Important conclusions can also be revealed by comparing the search for unknown objects in the natural environment and the search for cause-and-effect relationships with the processes of text analysis by artificial intelligence systems.
The apparent difference between the natural environment and the text is the primitiveness of the relations between the elementary objects of the text symbols: for two symbols A and B, the relations are reduced to the order (A precedes B or vice versa). The differences from the natural environment are radical: first, the elementary relation for the text environment is one and only; secondly, there is no time. A remote analog of time can be considered the index of the current symbol in the whole sequence - but then the analog of the current situation in a natural environment that contains many objects is a single current symbol. An instantaneous situation in a natural environment is characterized by the relative position of many objects, their relative sizes, and there is nothing similar for a single symbol. There also is no division of situations into static and dynamic. As a result, an analog of the search for unknown spatial structures in a natural environment is the search for unknown chains of symbols, which is much simpler both due to discreteness and one-dimensionality.

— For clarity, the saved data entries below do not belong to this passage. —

-- ==== Sys2Proof/Machine/Num.lean ====
section
/-! DEFINITION. Number formats, exact values and the one rounding (spec/01_number_formats.md R16 to R37,
spec/02_arithmetic_and_rounding.md R38 to R46). -/

namespace Sys2Proof.Machine

/-- What the all-ones exponent field encodes (R18). -/
inductive TopExp where
  /-- infinity when the fraction is zero, NaN otherwise -/
  | ieee
  /-- normal values, but an all-ones fraction is NaN (E4M3) -/
  | oneNan
  /-- normal values throughout -/
  | normal
  deriving DecidableEq, Repr

/-- A format that a value crosses into or out of. -/
inductive NumTy where
  /-- i8 … i64 and n8 … n64 (R16) -/
  | int (signed : Bool) (w : Nat)
  /-- a floating-point format: exponent bits, fraction bits, bias (R17, R18) -/
  | flt (e m bias : Nat) (top : TopExp)
  /-- E8M0 (R22) -/
  | e8m0
  /-- an MXINT8 element (R24) -/
  | mxint8
  deriving DecidableEq, Repr

/-- An exact real, with the sign that a zero carries: ±(mag + θ) × 2^exp, where θ is 0 when `sticky` is false and lies
strictly between 0 and 1 when it is true. -/
inductive Exact where
  | nan
  | inf (neg : Bool)
  | fin (neg : Bool) (mag : Nat) (exp : Int) (sticky : Bool)
  deriving DecidableEq, Repr

/-- The condition bits of `vxflags` (R106). -/
def fNX : Nat := 1
def fUF : Nat := 2
def fOF : Nat := 4
def fDZ : Nat := 8
def fNV : Nat := 16

/-- FP64, FP32, BF16, FP16 and the element formats (R18). -/
def fp64 : NumTy := .flt 11 52 1023 .ieee
def fp32 : NumTy := .flt 8 23 127 .ieee
def bf16 : NumTy := .flt 8 7 127 .ieee
def fp16 : NumTy := .flt 5 10 15 .ieee
def e5m2 : NumTy := .flt 5 2 15 .ieee
def e4m3 : NumTy := .flt 4 3 7 .oneNan
def e3m2 : NumTy := .flt 3 2 3 .normal
def e2m3 : NumTy := .flt 2 3 1 .normal
def e2m1 : NumTy := .flt 2 1 1 .normal

/-- The element type of a TY code (R80). -/
def tyNum (t : Nat) : NumTy :=
  match t with
  | 8 => fp16
  | 9 => bf16
  | 10 => fp32
  | 11 => fp64
  | _ => .int (t < 4) (8 <<< (t % 4))

/-- The narrow format of a VCVT code (R82), which is also the copy engine's (R280). -/
def narrowNum (k : Nat) : NumTy :=
  match k with
  | 1 => e4m3
  | 2 => e5m2
  | 3 => e3m2
  | 4 => e2m3
  | 5 => e2m1
  | _ => .e8m0

/-- The element format of an MX format code (R81). -/
def mxNum (k : Nat) : NumTy :=
  match k with
  | 0 => e4m3
  | 1 => e5m2
  | 2 => e3m2
  | 3 => e2m3
  | 4 => e2m1
  | _ => .mxint8

/-- Bits of a code (R18, R22, R24). -/
def numBits : NumTy → Nat
  | .int _ w => w
  | .flt e m _ _ => e + m + 1
  | .e8m0 => 8
  | .mxint8 => 8

/-- Floating-point formats. -/
def isFlt : NumTy → Bool
  | .flt _ _ _ _ => true
  | _ => false

/-- Integer types. -/
def isInt : NumTy → Bool
  | .int _ _ => true
  | _ => false

/-- An exact integer times a power of two. -/
def exInt (i : Int) (e : Int) : Exact := .fin (i < 0) i.natAbs e false

/-- Plus zero, one and minus one. -/
def exZero : Exact := .fin false 0 0 false
def exOne : Exact := .fin false 1 0 false
def exNegOne : Exact := .fin true 1 0 false

/-- The value of a code (R16, R17, R19, R22, R24). -/
def valueOf (t : NumTy) (code : Nat) : Exact :=
  match t with
  | .int s w => if s then exInt (sint w code) 0 else .fin false (code % 2 ^ w) 0 false
  | .e8m0 => if code % 256 = 255 then .nan else .fin false 1 ((code % 256 : Nat) - 127) false
  | .mxint8 => exInt (sint 8 code) (-6)
  | .flt e m b top =>
    let neg := bit code (e + m)
    let ef := fld code (e + m - 1) m
    let mf := code % 2 ^ m
    if top = .ieee ∧ ef = 2 ^ e - 1 then (if mf = 0 then .inf neg else .nan)
    else if top = .oneNan ∧ ef = 2 ^ e - 1 ∧ mf = 2 ^ m - 1 then .nan
    else if ef = 0 then .fin neg mf (1 - (b : Int) - m) false
    else .fin neg (2 ^ m + mf) ((ef : Int) - b - m) false

/-- The code of the largest finite magnitude (R18). -/
def maxCode (e m : Nat) (top : TopExp) : Nat :=
  match top with
  | .ieee => 2 ^ (e + m) - 2 ^ m - 1
  | .oneNan => 2 ^ (e + m) - 2
  | .normal => 2 ^ (e + m) - 1

/-- The canonical NaN of a floating-point format that has one (R18). -/
def canonNan (e m : Nat) (top : TopExp) : Nat :=
  match top with
  | .ieee => 2 ^ (e + m) - 2 ^ (m - 1)
  | _ => 2 ^ (e + m) - 1

/-- Whether the magnitude goes to the upper neighbour: the exact magnitude lies `rem / 2^s` (and a sticky rest) above the
lower one; `odd` is bit 0 of the lower neighbour's encoding (R38, R40). Called only when the rest is not zero. -/
def roundsUp (mode draw : Nat) (neg odd : Bool) (rem s : Nat) (st : Bool) : Bool :=
  match mode with
  | 0 => decide (2 ^ s < 2 * rem) || (decide (2 * rem = 2 ^ s) && (st || odd))
  | 1 => false
  | 2 => neg
  | 3 => !neg
  | 4 => !odd
  | _ =>
    let t := (rem <<< 32) >>> s
    let whole := !st && decide (t <<< s = rem <<< 32)
    if neg then decide (2 ^ 32 - (if whole then t else t + 1) ≤ draw) else decide (draw < t)

/-- Rounds ±(mag + θ) × 2^exp to a multiple of 2^q: the multiple, and whether it is inexact (R38). -/
def roundAt (mode draw : Nat) (neg : Bool) (mag : Nat) (exp : Int) (st : Bool) (q : Int) : Nat × Bool :=
  let s := (q - exp).toNat
  let lo := if exp ≤ q then mag >>> s else mag <<< (exp - q).toNat
  let rem := if exp ≤ q then mag % 2 ^ s else 0
  if rem = 0 ∧ st = false then (lo, false)
  else (if roundsUp mode draw neg (lo % 2 = 1) rem s st then lo + 1 else lo, true)

/-- floor(log2) of a nonzero magnitude. -/
def magLog (mag : Nat) (exp : Int) : Int := (log2 mag : Int) + exp

/-- The result of a finite value that overflows a floating-point format (R32, R33). R33's table has no row for FP64, which VFROMBSI and a
scaled VCVT can overflow too: it is treated as the other IEEE formats (assumption 103). -/
def overflowCode (e m : Nat) (top : TopExp) (mode : Nat) (sat neg : Bool) : Nat :=
  let sg := b2n neg <<< (e + m)
  if sat || top = .normal then sg + maxCode e m top
  else if top = .oneNan then sg + canonNan e m top
  else if mode = 0 || mode = 5 || (mode = 3 && !neg) || (mode = 2 && neg) then sg + (2 ^ e - 1) <<< m
  else sg + maxCode e m top

/-- Rounds a finite value to a floating-point format (R31, R38): the code and the conditions of R36. -/
def roundFlt (e m b : Nat) (top : TopExp) (mode draw : Nat) (sat neg : Bool) (mag : Nat) (exp : Int) (st : Bool) : Nat × Nat :=
  let sg := b2n neg <<< (e + m)
  if mag = 0 then (sg, 0)
  else
    let emin : Int := 1 - b
    let k := magLog mag exp
    let q := max k emin - m
    let (n, ix) := roundAt mode draw neg mag exp st q
    let code := (q - (emin - m)).toNat <<< m + n
    let fl := if ix then (if k < emin then fNX ||| fUF else fNX) else 0
    if maxCode e m top < code then (overflowCode e m top mode sat neg, fl ||| fOF ||| fNX) else (sg + code, fl)

/-- Into a floating-point format. `keepInf` is set for arithmetic results and widening conversions, which keep an
infinity (R30, R45); otherwise R32 and R33 apply. -/
def toFlt (e m b : Nat) (top : TopExp) (mode draw : Nat) (sat keepInf : Bool) (v : Exact) : Nat × Nat :=
  match v with
  | .nan => if top = .normal then (maxCode e m top, fNV ||| fNX) else (canonNan e m top, 0)
  | .inf neg =>
    let sg := b2n neg <<< (e + m)
    if keepInf && top = .ieee then (sg + (2 ^ e - 1) <<< m, 0)
    else if sat || top = .normal then (sg + maxCode e m top, fOF ||| fNX)
    else if top = .ieee then (sg + (2 ^ e - 1) <<< m, 0)
    else (sg + canonNan e m top, fNX)
  | .fin neg mag exp st => roundFlt e m b top mode draw sat neg mag exp st

/-- Into an integer type of width w (R35). -/
def toInt (s : Bool) (w : Nat) (mode draw : Nat) (sat : Bool) (v : Exact) : Nat × Nat :=
  let lo : Int := if s then -(2 ^ (w - 1) : Nat) else 0
  let hi : Int := if s then (2 ^ (w - 1) : Nat) - 1 else (2 ^ w : Nat) - 1
  match v with
  | .nan => (0, fNV ||| fNX)
  | .inf neg => (ulow w (if neg then lo else hi), fOF ||| fNX)
  | .fin neg mag exp st =>
    let (n, ix) := if mag = 0 then (0, false) else roundAt mode draw neg mag exp st 0
    let i : Int := if neg then -(n : Int) else n
    let fl := if ix then fNX else 0
    if i < lo then (ulow w (if sat then lo else i), fl ||| fOF ||| fNX)
    else if hi < i then (ulow w (if sat then hi else i), fl ||| fOF ||| fNX)
    else (ulow w i, fl)

/-- Into E8M0 (R34). A sign is ignored, so a negative power of two is exact (assumption 10); a nonzero magnitude below 2^-127 raises
underflow, and a finite one that rounds above 2^127 raises overflow with inexact, which the spec does not say (assumption 82). -/
def toE8m0 (mode draw : Nat) (sat : Bool) (v : Exact) : Nat × Nat :=
  match v with
  | .nan => (255, 0)
  | .inf _ => if sat then (254, fOF ||| fNX) else (255, fNX)
  | .fin _ mag exp st =>
    if mag = 0 then (0, fNX)
    else
      let k := magLog mag exp
      if k < -127 then (0, fNX ||| fUF)
      else
        let s := log2 mag
        let rem := mag % 2 ^ s
        let c := (k + 127).toNat
        let ix := !(rem = 0 && !st)
        let up := ix && roundsUp mode draw false (c % 2 = 1) rem s st
        let c := if up then c + 1 else c
        if 254 < c then (if sat then 254 else 255, fOF ||| fNX) else (c, if ix then fNX else 0)

/-- Multiplies by 2^k, exactly. -/
def exScale (v : Exact) (k : Int) : Exact :=
  match v with
  | .fin neg mag exp st => .fin neg mag (exp + k) st
  | v => v

/-- Convert(x, target, mode, SAT): R30 to R36. -/
def convertTo (t : NumTy) (mode draw : Nat) (sat keepInf : Bool) (v : Exact) : Nat × Nat :=
  match t with
  | .int s w => toInt s w mode draw sat v
  | .flt e m b top => toFlt e m b top mode draw sat keepInf v
  | .e8m0 => toE8m0 mode draw sat v
  | .mxint8 => toInt true 8 mode draw sat (exScale v 6)

/-- The widening conversions of R30. -/
def widens (src dst : NumTy) : Bool :=
  src = dst ||
  (match src, dst with
   | .int ss ws, .int sd wd => ws < wd && (ss = sd || (!ss && sd))
   | .int _ ws, .flt _ m _ _ => (ws = 8 && 7 ≤ m) || (ws = 16 && 23 ≤ m) || (ws = 32 && m = 52)
   | .mxint8, .flt _ m _ _ => 7 ≤ m
   | .e8m0, .flt e _ _ _ => 8 ≤ e
   | .flt e m _ _, .flt e' m' _ _ => if m ≤ 3 then 7 ≤ m' else e ≤ e' && m < m' && 23 ≤ m'
   | _, _ => false)

/-- A then N of R77 step 1, on an exact value. -/
def exModify (n a : Bool) (v : Exact) : Exact :=
  match v with
  | .nan => .nan
  | .inf neg => .inf ((neg && !a) != n)
  | .fin neg mag exp st => .fin ((neg && !a) != n) mag exp st

/-- Whether the magnitude exceeds 1. -/
def magAboveOne (mag : Nat) (exp : Int) (st : Bool) : Bool :=
  if 0 < exp then decide (0 < mag) else decide (2 ^ (-exp).toNat < mag) || (decide (mag = 2 ^ (-exp).toNat) && st)

/-- Whether an exact value is a zero. -/
def isZero : Exact → Bool
  | .fin _ mag _ st => mag = 0 && !st
  | _ => false

/-- CLP of R77 step 4. -/
def exClamp (clp : Nat) (v : Exact) : Exact :=
  match v with
  | .nan => .nan
  | .inf neg =>
    match clp with
    | 0 => v
    | 1 => if neg then exZero else v
    | 2 => if neg then exZero else exOne
    | _ => if neg then exNegOne else exOne
  | .fin neg mag exp st =>
    match clp with
    | 0 => v
    | 1 => if neg then exZero else v
    | 2 => if neg && !isZero v then exZero else if magAboveOne mag exp st then exOne else v
    | _ => if magAboveOne mag exp st then (if neg then exNegOne else exOne) else v

/-- The magnitude times 2^k as an integer, signed: for exact operands, with k at least -exp. -/
def alignTo (e : Int) (neg : Bool) (mag : Nat) (exp : Int) : Int :=
  let m : Int := (mag <<< (exp - e).toNat : Nat)
  if neg then -m else m

/-- The exact sum of exact operands (R45); `rdn` gives the sign of an exact zero. Zeros of one sign keep it, (+0) + (+0)
under RDN too, as IEEE 754 has it (assumption 113). -/
def exAdd (rdn : Bool) (a b : Exact) : Exact × Nat :=
  match a, b with
  | .nan, _ => (.nan, 0)
  | _, .nan => (.nan, 0)
  | .inf x, .inf y => if x = y then (.inf x, 0) else (.nan, fNV)
  | .inf x, _ => (.inf x, 0)
  | _, .inf y => (.inf y, 0)
  | .fin na ma ea _, .fin nb mb eb _ =>
    if ma = 0 ∧ mb = 0 then (.fin (if na = nb then na else rdn) 0 0 false, 0)
    else
      let e := min ea eb
      let s := alignTo e na ma ea + alignTo e nb mb eb
      if s = 0 then (.fin rdn 0 0 false, 0) else (exInt s e, 0)

/-- The exact product of exact operands (R45, R47). -/
def exMul (a b : Exact) : Exact × Nat :=
  match a, b with
  | .nan, _ => (.nan, 0)
  | _, .nan => (.nan, 0)
  | .inf x, .inf y => (.inf (x != y), 0)
  | .inf x, .fin y m _ _ => if m = 0 then (.nan, fNV) else (.inf (x != y), 0)
  | .fin y m _ _, .inf x => if m = 0 then (.nan, fNV) else (.inf (x != y), 0)
  | .fin na ma ea _, .fin nb mb eb _ => (.fin (na != nb) (ma * mb) (ea + eb) false, 0)

/-- a × b + c, the product never rounded (R45); an infinity times a zero is invalid whatever the addend (R47). -/
def exFma (rdn : Bool) (a b c : Exact) : Exact × Nat :=
  let (p, f) := exMul a b
  let (s, g) := exAdd rdn p c
  (s, f ||| g)

/-- The quotient of exact operands to at least 96 bits, with a sticky rest (R45, R47). -/
def exDiv (a b : Exact) : Exact × Nat :=
  match a, b with
  | .nan, _ => (.nan, 0)
  | _, .nan => (.nan, 0)
  | .inf _, .inf _ => (.nan, fNV)
  | .inf x, .fin y _ _ _ => (.inf (x != y), 0)
  | .fin x _ _ _, .inf y => (.fin (x != y) 0 0 false, 0)
  | .fin na ma ea _, .fin nb mb eb _ =>
    if mb = 0 then (if ma = 0 then (.nan, fNV) else (.inf (na != nb), fDZ))
    else if ma = 0 then (.fin (na != nb) 0 0 false, 0)
    else
      let s := 98 + log2 mb - log2 ma
      (.fin (na != nb) ((ma <<< s) / mb) (ea - eb - s) (decide ((ma <<< s) % mb ≠ 0)), 0)

/-- The square root to at least 96 bits, with a sticky rest (R45, R47, R151). -/
def exSqrt (a : Exact) : Exact × Nat :=
  match a with
  | .nan => (.nan, 0)
  | .inf neg => if neg then (.nan, fNV) else (.inf false, 0)
  | .fin neg mag exp _ =>
    if mag = 0 then (a, 0)
    else if neg then (.nan, fNV)
    else
      let s := 200 - log2 mag
      let s := if (exp - s) % 2 = 0 then s else s + 1
      let m := mag <<< s
      let r := isqrt m
      (.fin false r ((exp - s) / 2) (decide (r * r ≠ m)), 0)

/-- Whether a < b for exact operands that are no NaN; −0 equals +0. -/
def exLt (a b : Exact) : Bool :=
  match a, b with
  | .inf x, .inf y => x && !y
  | .inf x, _ => x
  | _, .inf y => !y
  | .fin na ma ea _, .fin nb mb eb _ =>
    let e := min ea eb
    alignTo e na ma ea < alignTo e nb mb eb
  | _, _ => false

/-- Whether a = b for exact operands that are no NaN; −0 equals +0. -/
def exEq (a b : Exact) : Bool := !exLt a b && !exLt b a

/-- The sign bit of a value. -/
def exNeg : Exact → Bool
  | .inf neg => neg
  | .fin neg _ _ _ => neg
  | .nan => false

/-- The IEEE 754-2019 minimum and maximum, with −0 below +0 (R46). -/
def exMin (a b : Exact) : Exact :=
  match a, b with
  | .nan, _ => .nan
  | _, .nan => .nan
  | a, b => if exLt a b then a else if exLt b a then b else if exNeg a then a else b
def exMax (a b : Exact) : Exact :=
  match a, b with
  | .nan, _ => .nan
  | _, .nan => .nan
  | a, b => if exLt a b then b else if exLt b a then a else if exNeg a then b else a

/-- The total-order key of an FP32 pattern, and its inverse (R37). -/
def fp32Key (f : BitVec 32) : BitVec 32 := if f.msb then f ^^^ 0x7FFFFFFF#32 else f

/-- The generator's mixing step (R42). -/
def mix (z : BitVec 64) : BitVec 64 :=
  let z := z ^^^ (z >>> 31)
  let z := z * 0xD1B54A32D192ED03#64
  let z := z ^^^ (z >>> 29)
  let z := z * 0xA3C59AC2F16B5E87#64
  z ^^^ (z >>> 32)

/-- The draw of R42. -/
def drawOf (seed : BitVec 64) (t row col step : Nat) : Nat :=
  let w (n : Nat) : BitVec 64 := BitVec.ofNat 64 (n % 2 ^ 32)
  let h := seed ^^^ (w t * 0xA3C59AC2F16B5E87#64)
  let h := mix (h ^^^ (w row * 0x8B51F9DD2C47A6B1#64))
  let h := mix (h ^^^ (w col * 0xC2B2AE3D27D4EB4F#64))
  let h := mix (h ^^^ (w step * 0x9FB21C651E98DF25#64))
  (h >>> 32).toNat

end Sys2Proof.Machine
end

At the same time, there is a commonality: unknown textual patterns of arbitrary length cannot be "calculated" as a result of a function with a fixed number of parameters either; using neural networks for text analysis faces the same problems as when analyzing situations in a natural environment.
SUMMATION
Detection of previously unknown objects in a natural environment requires a dynamic situation.
Dynamism can be created by the movement of the object controlled by the AGI system.
Detection of unknown objects and causal relationships cannot be reduced to calculating the value of a particular previously known function, as is the case when calculating velocity, volume, correlation, and so on; a search/construction of an invariant function is required, the structure and complexity of which are not known in advance.
Constructing an invariant function is a combinatorial task.
A neural network cannot perform the construction of an invariant function.
The text analysis is much simpler due to the one-dimensionality and the absence of time as a property of the "text environment".